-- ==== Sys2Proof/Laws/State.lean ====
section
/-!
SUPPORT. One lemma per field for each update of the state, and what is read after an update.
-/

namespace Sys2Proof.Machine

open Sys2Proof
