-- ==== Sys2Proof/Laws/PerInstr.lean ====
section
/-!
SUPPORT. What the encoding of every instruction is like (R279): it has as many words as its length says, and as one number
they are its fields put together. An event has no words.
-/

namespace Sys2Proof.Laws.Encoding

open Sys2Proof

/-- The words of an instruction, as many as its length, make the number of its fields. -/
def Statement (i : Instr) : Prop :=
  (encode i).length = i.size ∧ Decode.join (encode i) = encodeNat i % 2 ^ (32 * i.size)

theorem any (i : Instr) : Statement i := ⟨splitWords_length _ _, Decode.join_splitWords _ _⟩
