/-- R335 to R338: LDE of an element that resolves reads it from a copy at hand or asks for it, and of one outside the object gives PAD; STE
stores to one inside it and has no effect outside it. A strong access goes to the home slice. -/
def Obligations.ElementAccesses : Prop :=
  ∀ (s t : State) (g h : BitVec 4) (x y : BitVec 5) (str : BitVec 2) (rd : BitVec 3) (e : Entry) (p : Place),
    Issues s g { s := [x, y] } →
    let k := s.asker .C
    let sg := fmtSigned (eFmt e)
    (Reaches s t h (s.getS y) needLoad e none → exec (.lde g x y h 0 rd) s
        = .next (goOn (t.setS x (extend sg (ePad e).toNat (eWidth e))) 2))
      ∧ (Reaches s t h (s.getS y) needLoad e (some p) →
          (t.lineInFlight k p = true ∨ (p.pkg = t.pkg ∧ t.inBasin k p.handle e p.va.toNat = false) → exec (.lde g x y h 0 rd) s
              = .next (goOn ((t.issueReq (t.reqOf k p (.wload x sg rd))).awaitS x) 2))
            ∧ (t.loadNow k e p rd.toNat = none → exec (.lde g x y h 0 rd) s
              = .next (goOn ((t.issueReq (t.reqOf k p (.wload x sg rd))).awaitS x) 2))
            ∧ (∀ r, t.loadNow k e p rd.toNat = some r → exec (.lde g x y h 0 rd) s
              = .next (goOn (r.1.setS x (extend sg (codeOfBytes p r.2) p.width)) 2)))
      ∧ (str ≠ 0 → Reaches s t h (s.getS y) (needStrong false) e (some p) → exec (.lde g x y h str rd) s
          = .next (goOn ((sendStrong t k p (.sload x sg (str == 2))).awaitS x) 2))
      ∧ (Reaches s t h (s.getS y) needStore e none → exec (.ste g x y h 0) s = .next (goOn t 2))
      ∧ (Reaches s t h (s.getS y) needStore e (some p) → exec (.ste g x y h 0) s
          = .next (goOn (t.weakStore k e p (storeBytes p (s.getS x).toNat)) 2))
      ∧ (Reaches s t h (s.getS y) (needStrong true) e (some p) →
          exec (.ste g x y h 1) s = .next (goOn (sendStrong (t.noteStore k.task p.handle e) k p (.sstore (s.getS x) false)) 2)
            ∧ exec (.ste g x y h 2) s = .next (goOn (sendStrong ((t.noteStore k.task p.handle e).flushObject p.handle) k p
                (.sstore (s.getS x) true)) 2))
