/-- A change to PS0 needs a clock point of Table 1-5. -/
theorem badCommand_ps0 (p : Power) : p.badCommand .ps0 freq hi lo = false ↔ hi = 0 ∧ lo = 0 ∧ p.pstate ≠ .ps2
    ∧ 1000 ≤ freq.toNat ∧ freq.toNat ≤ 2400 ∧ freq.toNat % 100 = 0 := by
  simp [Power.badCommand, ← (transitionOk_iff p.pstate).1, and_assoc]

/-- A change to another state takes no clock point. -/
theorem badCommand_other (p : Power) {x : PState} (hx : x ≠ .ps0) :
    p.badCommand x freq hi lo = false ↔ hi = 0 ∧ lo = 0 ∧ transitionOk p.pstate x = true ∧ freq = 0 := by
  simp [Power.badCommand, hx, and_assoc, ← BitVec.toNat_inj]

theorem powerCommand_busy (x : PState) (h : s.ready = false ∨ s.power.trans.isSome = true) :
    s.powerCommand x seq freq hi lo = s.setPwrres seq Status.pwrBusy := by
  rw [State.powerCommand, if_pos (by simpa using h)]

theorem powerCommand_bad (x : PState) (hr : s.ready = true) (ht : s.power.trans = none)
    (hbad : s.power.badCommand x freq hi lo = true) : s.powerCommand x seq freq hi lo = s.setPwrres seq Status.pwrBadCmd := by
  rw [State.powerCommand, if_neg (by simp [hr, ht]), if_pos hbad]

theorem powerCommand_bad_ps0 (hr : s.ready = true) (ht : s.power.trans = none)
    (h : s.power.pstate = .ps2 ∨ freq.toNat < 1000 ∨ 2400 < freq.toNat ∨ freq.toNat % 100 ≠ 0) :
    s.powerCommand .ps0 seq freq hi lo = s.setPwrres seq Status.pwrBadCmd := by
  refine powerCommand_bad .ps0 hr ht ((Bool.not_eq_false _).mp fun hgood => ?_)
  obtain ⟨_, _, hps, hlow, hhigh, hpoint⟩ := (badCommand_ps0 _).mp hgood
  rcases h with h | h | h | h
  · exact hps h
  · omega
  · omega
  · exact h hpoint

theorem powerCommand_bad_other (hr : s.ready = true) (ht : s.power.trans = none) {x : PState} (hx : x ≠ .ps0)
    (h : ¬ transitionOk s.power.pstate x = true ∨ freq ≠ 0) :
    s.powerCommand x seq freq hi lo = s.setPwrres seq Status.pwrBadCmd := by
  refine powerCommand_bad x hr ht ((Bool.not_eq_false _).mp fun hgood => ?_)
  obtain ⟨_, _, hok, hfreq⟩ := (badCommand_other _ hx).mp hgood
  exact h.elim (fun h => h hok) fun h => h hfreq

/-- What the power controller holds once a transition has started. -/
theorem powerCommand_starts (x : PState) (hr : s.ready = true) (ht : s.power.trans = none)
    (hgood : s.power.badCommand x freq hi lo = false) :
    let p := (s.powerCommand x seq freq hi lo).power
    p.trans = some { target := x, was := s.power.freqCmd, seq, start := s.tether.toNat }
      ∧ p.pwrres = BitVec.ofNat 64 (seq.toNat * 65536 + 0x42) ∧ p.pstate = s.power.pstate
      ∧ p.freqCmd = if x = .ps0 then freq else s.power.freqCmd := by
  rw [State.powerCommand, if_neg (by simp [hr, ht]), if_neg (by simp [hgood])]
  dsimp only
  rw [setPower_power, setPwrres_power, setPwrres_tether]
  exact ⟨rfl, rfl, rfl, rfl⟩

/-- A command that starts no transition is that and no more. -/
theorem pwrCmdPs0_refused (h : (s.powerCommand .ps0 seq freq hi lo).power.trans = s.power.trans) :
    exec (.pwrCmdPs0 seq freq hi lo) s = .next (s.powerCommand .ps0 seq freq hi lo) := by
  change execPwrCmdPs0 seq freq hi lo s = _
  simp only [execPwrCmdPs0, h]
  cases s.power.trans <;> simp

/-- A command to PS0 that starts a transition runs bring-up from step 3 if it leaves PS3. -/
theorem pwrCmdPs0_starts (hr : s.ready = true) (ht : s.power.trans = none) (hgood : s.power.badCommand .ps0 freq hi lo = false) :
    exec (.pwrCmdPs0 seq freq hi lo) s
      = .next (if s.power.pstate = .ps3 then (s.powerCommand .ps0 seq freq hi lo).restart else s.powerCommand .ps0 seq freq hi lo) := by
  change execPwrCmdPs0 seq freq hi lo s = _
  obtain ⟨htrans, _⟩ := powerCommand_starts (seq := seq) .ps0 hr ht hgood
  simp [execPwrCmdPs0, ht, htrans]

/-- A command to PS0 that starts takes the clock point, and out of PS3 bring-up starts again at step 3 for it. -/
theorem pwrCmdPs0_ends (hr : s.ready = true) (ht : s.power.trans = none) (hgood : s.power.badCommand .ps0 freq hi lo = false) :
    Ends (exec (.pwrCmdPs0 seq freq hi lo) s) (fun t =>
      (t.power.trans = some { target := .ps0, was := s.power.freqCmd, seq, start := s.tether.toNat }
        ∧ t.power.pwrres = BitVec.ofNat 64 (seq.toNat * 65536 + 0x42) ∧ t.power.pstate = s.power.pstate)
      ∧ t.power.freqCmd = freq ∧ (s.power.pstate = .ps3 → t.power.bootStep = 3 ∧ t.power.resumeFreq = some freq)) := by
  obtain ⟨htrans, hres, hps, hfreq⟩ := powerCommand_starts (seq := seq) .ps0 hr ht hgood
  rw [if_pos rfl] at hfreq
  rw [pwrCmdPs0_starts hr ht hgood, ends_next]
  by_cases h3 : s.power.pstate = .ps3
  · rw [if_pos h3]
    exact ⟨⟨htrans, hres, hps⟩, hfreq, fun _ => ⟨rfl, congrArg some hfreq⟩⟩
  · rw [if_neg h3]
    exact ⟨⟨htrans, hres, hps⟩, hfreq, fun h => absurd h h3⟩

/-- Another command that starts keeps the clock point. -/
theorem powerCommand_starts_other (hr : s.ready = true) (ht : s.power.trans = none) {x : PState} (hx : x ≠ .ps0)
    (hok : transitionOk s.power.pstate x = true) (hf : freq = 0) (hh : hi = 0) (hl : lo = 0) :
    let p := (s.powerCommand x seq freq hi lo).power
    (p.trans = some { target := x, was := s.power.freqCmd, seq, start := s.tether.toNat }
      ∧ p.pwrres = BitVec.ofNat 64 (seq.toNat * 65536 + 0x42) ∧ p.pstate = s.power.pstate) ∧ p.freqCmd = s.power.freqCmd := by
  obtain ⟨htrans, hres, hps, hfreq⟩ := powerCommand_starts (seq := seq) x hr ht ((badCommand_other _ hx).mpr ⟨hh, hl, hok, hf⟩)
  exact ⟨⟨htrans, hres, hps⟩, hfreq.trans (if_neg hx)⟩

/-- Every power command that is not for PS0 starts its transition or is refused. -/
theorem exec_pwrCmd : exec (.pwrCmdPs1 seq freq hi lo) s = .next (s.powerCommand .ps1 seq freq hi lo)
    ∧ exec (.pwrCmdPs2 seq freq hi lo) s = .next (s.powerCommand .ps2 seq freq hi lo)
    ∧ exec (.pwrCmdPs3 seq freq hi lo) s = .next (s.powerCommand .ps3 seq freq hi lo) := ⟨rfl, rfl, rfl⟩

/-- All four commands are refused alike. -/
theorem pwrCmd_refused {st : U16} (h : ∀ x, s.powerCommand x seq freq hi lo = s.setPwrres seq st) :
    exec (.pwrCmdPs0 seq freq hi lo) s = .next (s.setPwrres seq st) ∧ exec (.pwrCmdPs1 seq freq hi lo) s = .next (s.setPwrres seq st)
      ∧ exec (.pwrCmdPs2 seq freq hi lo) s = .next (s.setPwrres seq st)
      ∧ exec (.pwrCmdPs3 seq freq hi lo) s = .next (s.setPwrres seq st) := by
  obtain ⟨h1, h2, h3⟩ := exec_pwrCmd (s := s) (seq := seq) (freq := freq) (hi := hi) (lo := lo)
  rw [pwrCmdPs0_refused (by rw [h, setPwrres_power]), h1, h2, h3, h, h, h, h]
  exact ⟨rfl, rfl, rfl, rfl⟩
_ _ _
Gather from the data above every line with the string "takes".

[Solution]
/-- A change to another state takes no clock point. -/
/-- A command to PS0 that starts takes the clock point, and out of PS3 bring-up starts again at step 3 for it. -/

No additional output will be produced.